▶ Task instructions: Please print the entries below exactly, from the line with "DEFINITION. Fault collection" through the line with "else if bitIn [1, 2, 3, 5, 9, 10, 12]", including both of those lines and leaving out all others.

▶ Records shown:
-- ==== Sys2Proof/Machine/Faults.lean ====
section
/-! DEFINITION. Fault collection (chapter 11): the class of every flag and whether its cause persists (Table 11.1), the summaries,
trip inputs and outputs, the cell reserve, memory errors, and fault injection. -/

namespace Sys2Proof.Machine

/-! ## Flags (Table 11.1) -/

/-- The instance of a register group that an address belongs to. -/
def instAt (base stride count a : Nat) : Option Nat :=
  if base ≤ a ∧ (a - base) % stride = 0 ∧ (a - base) / stride < count then some ((a - base) / stride) else none

/-- Class of the trip flag of input `x`. -/
def tripCls (x : Nat) (d : Dev) : Cls :=
  if d.flag (FC_TRIPCFG_DEV x) then .protDev else .prot (d.get (FC_TRIPCFG_REGMASK x))

/-- Class of the monitor of input `i`. -/
def amCls (i : Nat) (d : Dev) : Cls :=
  match d.get (FC_AMCFG_ACT i) with
  | 2 => .prot (d.get (FC_AMCFG_REGMASK i))
  | 3 => .protDev
  | _ => .notice

/-- Bit `b` is one of a list. -/
def bitIn (l : List Nat) (b : Nat) : Bool := l.contains b

/-- Class of a flag of the chip-level blocks. -/
def chipClass (a b : Nat) (d : Dev) : Option Cls :=
  if a = FC_CHIP then
    if bitIn [0, 4, 16] b then some .notice
    else if bitIn [1, 2, 3, 5, 9, 10, 12] b then some .service
    else if b = 7 then some (.prot (d.get FC_LINKRG_RG))
    else if bitIn [6, 8, 11, 13, 14, 15] b then some .stop
    else none
  else if a = FB_LADDER then (if b = 3 then some .service else none)
  else if a = FB_JOURNAL then (if b = 13 then some .service else none)
  else if a = FB_SPINE then (if b < 2 then some .notice else none)
  else if a = GL_TWEVT then
    if b = 0 ∨ b = 3 then some .notice else if b = 1 then some .protDev else if b < 7 then some .service else none
  else if a = AD_EVT then (if b < 3 then some .notice else none)
  else if a = AD_OVR then (if b < 32 then some .notice else none)
  else if a = PL_EVT then (if b < 3 then some .service else none)
  else if a = TM_EVT then (if b = 1 ∨ b = 3 then some .service else if b < 6 then some .notice else none)
  else if a = FC_TRIPEVT then (if b < 4 then some (tripCls b d) else none)
  else if a = FC_RSVEVT then (if b < 8 then some (.prot (2 ^ b)) else none)
  else if a = SF_EVT then
    if b < 16 then some .protDev else if b < 18 then some .service else if b < 20 then some .stop else none
  else if a = DR_EVT then (if b < 3 then some .notice else none)
  else if a = SV_EVT then (if b = 0 then some .service else if b < 5 then some .protDev else none)
  else if a = NT_EVT then (if b = 2 then some .service else if b < 6 then some .notice else none)
  else none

▶ Expected output:
/-! DEFINITION. Fault collection (chapter 11): the class of every flag and whether its cause persists (Table 11.1), the summaries,
trip inputs and outputs, the cell reserve, memory errors, and fault injection. -/

namespace Sys2Proof.Machine

/-! ## Flags (Table 11.1) -/

/-- The instance of a register group that an address belongs to. -/
def instAt (base stride count a : Nat) : Option Nat :=
  if base ≤ a ∧ (a - base) % stride = 0 ∧ (a - base) / stride < count then some ((a - base) / stride) else none

/-- Class of the trip flag of input `x`. -/
def tripCls (x : Nat) (d : Dev) : Cls :=
  if d.flag (FC_TRIPCFG_DEV x) then .protDev else .prot (d.get (FC_TRIPCFG_REGMASK x))

/-- Class of the monitor of input `i`. -/
def amCls (i : Nat) (d : Dev) : Cls :=
  match d.get (FC_AMCFG_ACT i) with
  | 2 => .prot (d.get (FC_AMCFG_REGMASK i))
  | 3 => .protDev
  | _ => .notice

/-- Bit `b` is one of a list. -/
def bitIn (l : List Nat) (b : Nat) : Bool := l.contains b

/-- Class of a flag of the chip-level blocks. -/
def chipClass (a b : Nat) (d : Dev) : Option Cls :=
  if a = FC_CHIP then
    if bitIn [0, 4, 16] b then some .notice
    else if bitIn [1, 2, 3, 5, 9, 10, 12] b then some .service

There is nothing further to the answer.